Task objective: In the lines below, the string "commands" may appear; say how many lines hold it and give nothing more.

Records from a dataset:

=== Section Start ===

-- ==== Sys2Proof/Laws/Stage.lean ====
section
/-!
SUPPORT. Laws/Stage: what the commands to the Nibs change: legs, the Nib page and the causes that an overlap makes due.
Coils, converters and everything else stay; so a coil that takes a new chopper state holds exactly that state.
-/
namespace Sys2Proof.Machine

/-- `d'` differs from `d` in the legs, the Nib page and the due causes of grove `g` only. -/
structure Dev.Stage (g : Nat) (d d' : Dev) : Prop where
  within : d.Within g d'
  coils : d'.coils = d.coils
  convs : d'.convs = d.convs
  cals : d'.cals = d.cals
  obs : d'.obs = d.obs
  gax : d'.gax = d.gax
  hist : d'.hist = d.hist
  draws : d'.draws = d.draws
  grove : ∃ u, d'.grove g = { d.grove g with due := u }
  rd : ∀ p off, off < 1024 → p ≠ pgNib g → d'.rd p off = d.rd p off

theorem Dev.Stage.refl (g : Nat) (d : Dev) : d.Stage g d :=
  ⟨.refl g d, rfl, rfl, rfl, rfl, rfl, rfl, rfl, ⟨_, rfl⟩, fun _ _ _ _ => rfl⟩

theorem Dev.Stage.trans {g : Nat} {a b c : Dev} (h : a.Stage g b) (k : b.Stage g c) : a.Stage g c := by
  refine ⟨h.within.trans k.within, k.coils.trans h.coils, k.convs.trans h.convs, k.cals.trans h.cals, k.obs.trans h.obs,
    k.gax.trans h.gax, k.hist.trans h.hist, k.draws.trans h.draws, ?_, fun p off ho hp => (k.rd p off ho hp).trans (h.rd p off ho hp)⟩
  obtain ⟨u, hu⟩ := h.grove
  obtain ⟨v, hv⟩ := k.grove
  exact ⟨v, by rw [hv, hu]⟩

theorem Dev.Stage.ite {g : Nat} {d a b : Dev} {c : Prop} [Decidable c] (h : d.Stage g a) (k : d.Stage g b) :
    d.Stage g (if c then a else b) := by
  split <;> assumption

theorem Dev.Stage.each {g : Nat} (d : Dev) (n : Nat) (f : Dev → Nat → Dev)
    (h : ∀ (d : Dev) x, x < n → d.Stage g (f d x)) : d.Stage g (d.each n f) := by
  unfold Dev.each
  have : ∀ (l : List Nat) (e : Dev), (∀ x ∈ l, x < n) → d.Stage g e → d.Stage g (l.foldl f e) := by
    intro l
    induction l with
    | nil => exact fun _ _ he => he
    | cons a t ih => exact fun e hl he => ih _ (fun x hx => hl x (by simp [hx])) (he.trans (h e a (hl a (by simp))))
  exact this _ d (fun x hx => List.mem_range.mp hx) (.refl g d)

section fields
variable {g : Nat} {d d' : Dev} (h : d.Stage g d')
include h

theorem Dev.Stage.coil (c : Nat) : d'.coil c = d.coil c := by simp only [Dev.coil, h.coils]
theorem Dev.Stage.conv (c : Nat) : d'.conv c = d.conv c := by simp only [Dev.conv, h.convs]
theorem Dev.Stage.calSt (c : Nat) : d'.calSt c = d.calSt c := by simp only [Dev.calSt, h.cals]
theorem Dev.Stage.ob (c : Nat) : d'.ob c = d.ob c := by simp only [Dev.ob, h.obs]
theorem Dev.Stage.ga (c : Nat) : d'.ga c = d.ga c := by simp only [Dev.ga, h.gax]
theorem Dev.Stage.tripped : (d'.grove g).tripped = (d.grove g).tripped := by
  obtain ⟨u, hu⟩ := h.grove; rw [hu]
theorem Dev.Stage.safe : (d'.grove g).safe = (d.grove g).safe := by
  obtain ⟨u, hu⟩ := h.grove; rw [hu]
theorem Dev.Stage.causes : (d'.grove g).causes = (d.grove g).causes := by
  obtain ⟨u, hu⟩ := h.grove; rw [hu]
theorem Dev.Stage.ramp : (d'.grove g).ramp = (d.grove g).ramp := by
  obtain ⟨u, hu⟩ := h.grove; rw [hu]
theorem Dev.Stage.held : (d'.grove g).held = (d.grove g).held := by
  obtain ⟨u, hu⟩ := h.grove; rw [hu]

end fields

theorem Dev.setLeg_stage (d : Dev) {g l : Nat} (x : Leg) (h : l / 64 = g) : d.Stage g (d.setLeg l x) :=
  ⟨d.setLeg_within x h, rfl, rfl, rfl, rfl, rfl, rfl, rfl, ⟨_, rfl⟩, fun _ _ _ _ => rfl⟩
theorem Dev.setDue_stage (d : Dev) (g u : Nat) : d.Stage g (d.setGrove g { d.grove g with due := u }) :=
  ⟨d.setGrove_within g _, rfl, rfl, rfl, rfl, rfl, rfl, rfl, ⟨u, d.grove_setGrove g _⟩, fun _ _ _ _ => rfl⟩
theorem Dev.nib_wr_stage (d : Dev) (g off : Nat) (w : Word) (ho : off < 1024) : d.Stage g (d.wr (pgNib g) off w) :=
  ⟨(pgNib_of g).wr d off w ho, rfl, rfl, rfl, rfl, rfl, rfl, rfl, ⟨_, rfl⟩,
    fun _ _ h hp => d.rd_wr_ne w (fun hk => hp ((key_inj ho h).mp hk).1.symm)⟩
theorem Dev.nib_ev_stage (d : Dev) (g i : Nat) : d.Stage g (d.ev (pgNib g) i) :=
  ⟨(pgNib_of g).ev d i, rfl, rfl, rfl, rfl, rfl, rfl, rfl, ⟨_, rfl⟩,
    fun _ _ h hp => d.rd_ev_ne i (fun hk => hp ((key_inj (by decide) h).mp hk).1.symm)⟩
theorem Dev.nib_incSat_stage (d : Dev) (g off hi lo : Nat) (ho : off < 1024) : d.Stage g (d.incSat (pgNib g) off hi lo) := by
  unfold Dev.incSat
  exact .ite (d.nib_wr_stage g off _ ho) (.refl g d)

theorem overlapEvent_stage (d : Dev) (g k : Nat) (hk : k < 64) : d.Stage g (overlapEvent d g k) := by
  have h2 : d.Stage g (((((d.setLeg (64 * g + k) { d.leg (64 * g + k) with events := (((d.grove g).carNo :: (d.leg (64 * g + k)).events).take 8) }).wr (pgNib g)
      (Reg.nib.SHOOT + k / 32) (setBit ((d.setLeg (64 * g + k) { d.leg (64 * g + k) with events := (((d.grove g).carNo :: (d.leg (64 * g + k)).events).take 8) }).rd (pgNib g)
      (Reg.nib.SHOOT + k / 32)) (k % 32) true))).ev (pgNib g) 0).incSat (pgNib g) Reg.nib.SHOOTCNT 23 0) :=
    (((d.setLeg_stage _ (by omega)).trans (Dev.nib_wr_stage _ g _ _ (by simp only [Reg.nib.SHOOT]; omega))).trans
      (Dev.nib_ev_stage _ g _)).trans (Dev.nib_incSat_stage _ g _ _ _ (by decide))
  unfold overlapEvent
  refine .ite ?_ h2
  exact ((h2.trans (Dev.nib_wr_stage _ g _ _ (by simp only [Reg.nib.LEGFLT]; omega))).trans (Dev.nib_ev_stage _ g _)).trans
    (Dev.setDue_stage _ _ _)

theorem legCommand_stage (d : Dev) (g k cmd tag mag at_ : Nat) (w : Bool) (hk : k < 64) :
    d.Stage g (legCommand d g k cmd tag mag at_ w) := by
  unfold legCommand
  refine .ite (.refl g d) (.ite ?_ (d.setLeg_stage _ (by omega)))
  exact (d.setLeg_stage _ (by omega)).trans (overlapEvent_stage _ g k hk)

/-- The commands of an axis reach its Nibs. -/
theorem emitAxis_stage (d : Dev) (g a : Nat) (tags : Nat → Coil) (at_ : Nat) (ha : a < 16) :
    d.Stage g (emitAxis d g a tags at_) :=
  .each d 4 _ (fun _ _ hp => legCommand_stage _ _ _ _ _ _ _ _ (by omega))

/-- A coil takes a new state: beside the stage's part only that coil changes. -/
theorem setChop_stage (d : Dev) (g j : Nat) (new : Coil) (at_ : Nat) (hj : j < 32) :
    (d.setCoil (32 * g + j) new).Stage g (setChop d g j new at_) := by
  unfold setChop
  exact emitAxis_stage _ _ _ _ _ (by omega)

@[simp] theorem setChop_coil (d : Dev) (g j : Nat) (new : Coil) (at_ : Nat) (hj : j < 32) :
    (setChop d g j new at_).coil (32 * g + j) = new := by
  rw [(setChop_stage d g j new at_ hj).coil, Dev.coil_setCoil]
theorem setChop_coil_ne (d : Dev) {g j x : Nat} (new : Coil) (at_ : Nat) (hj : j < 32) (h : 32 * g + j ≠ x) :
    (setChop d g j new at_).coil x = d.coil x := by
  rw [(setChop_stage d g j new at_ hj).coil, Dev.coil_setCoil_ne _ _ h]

=== Section End ===

Result: 2